--- Supplied information Enclosed Below ---

omit he in
/-- A change of neither registers nor engines. -/
theorem Dev.engineRests.of_same (h : d.engineRests e st) (hregs : f.regs = d.regs) (hengs : f.engs = d.engs) : f.engineRests e st :=
  ⟨(Dev.get_congr hregs _).trans h.1, by rw [Dev.eng, hengs]; exact h.2⟩

omit he in
/-- An engine, the same or another, is left without a task. -/
theorem Dev.engineRests.setEng (h : d.engineRests e st) (k : Nat) {x : Eng} (hx : x.task = .none) : (d.setEng k x).engineRests e st := by
  refine ⟨h.1, ?_⟩
  by_cases hk : k = e
  · rw [hk, Dev.eng_setEng_same]; exact hx
  · rw [Dev.eng, Dev.setEng, tabGet_tabPut_other _ _ _ hk]; exact h.2

/-- The jobs on an engine that leaves service start again elsewhere. -/
theorem Dev.engineRests.restartJobs (h : d.engineRests e st) (k : Nat) : (d.restartJobs k).engineRests e st := by
  obtain ⟨hget, hengs⟩ := d.restartJobs_keeps k (engState_stateKey he)
  exact ⟨hget.trans h.1, by rw [Dev.eng, hengs]; exact h.2⟩

theorem Dev.engineRests.moveSlot (h : d.engineRests e st) (i k s : Nat) : (d.moveSlot i k s).engineRests e st := by
  unfold Dev.moveSlot
  dsimp only
  split
  · exact h.of_same rfl rfl
  · generalize Dev.placeSlot _ _ _ = placed
    cases placed with
    | none => exact Dev.engineRests.set he (h.of_same rfl rfl) _ not_stateKey_rStSlotsUnplaced
    | some q => exact h.of_same rfl rfl

theorem Dev.engineRests.takeMgmtSlot (h : d.engineRests e st) (k : Nat) : (d.takeMgmtSlot k).engineRests e st := by
  unfold Dev.takeMgmtSlot
  dsimp only
  split
  · exact (h.moveSlot he _ k 15).of_same rfl rfl
  · exact h.of_same rfl rfl

theorem Dev.engineRests.giveMgmtSlot (h : d.engineRests e st) (b k : Nat) : (d.giveMgmtSlot b k).engineRests e st := by
  unfold Dev.giveMgmtSlot
  split
  · exact h.takeMgmtSlot he k
  · exact h.of_same rfl rfl

/-- Work that finds no other slot ends as its kind says. -/
theorem Dev.engineRests.mgmtFail (h : d.engineRests e st) (w : MgmtWork) : (d.mgmtFail w).engineRests e st := by
  unfold Dev.mgmtFail
  cases w.kind with
  | session _ id => exact h.of_engineSide he (d.endOpening_engineSide id .busy)
  | import_ k => exact h.of_engineSide he (d.importRefused_engineSide k 8)
  | checkpoint t => exact h.of_engineSide he (d.ckMissed_engineSide t)
  | attest _ => exact h.set he _ not_stateKey_rAttCommand
  | bootSlot => exact (h.set he cmdRefused not_stateKey_rBootCommand).of_same rfl rfl
  | ucode k => exact (h.setEng k rfl).set he _ (not_stateKey_rEngCommand k)

/-- Management work of a die goes to another die's slot. -/
theorem Dev.engineRests.mgmtRehome (h : d.engineRests e st) (b : Nat) : (d.mgmtRehome b).engineRests e st := by
  unfold Dev.mgmtRehome
  refine List.foldlRecOn _ _ (motive := fun f : Dev => f.engineRests e st) (h.of_same rfl rfl) fun f hf w _ => ?_
  split
  · rename_i g hg
    obtain ⟨_, -, rfl⟩ := Option.map_eq_some_iff.1 hg
    exact hf.of_same rfl rfl
  · exact hf.mgmtFail he w

/-- The slots of an engine that leaves service move. -/
theorem Dev.engineRests.moveSlots (h : d.engineRests e st) (k : Nat) : (d.moveSlots k).engineRests e st := by
  unfold Dev.moveSlots
  extract_lets d₁ had freed d₂ d₃ d₄
  have h₂ : d₂.engineRests e st := by
    simp only [d₂]
    split <;> exact h.of_same rfl rfl
  have h₃ : d₃.engineRests e st := by
    refine List.foldlRecOn _ _ (motive := fun f : Dev => f.engineRests e st) h₂ fun f hf s _ => ?_
    split
    · exact hf.moveSlot he _ k s
    · exact hf
  have h₄ : d₄.engineRests e st := by
    simp only [d₄]
    split
    · exact h₃.giveMgmtSlot he _ _
    · exact h₃
  split
  · split
    · exact h₄.mgmtRehome he _
    · exact h₄
  · exact h₃

end

/-- R93: an engine that leaves service is in the state given, without a task. -/
theorem Dev.engineOut_rests (d : Dev) {e : Nat} (he : e < 88) (st : Nat) : (d.engineOut e st).engineRests e st := by
  unfold Dev.engineOut
  extract_lets d₁ x d₂ y d₃
  have h₂ : d₂.engineRests e st := ⟨d.get_set_same (rEngState e) st, by simp [d₂]⟩
  have h₃ : d₃.engineRests e st := by
    simp only [d₃]
    split
    · have hrefused := h₂.set he cmdRefused (not_stateKey_rEngCommand e)
      exact hrefused.setEng e hrefused.2
    · exact h₂
  have hdropped : (d₃.dropUcode e).engineRests e st := h₃.of_same rfl rfl
  exact (hdropped.restartJobs he e).moveSlots he e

--- End of Enclosed Supplied information ---

*Work order*: Please copy out each line of the listing above that contains the string "hrefused".

*Result for this task*:
    · have hrefused := h₂.set he cmdRefused (not_stateKey_rEngCommand e)
      exact hrefused.setEng e hrefused.2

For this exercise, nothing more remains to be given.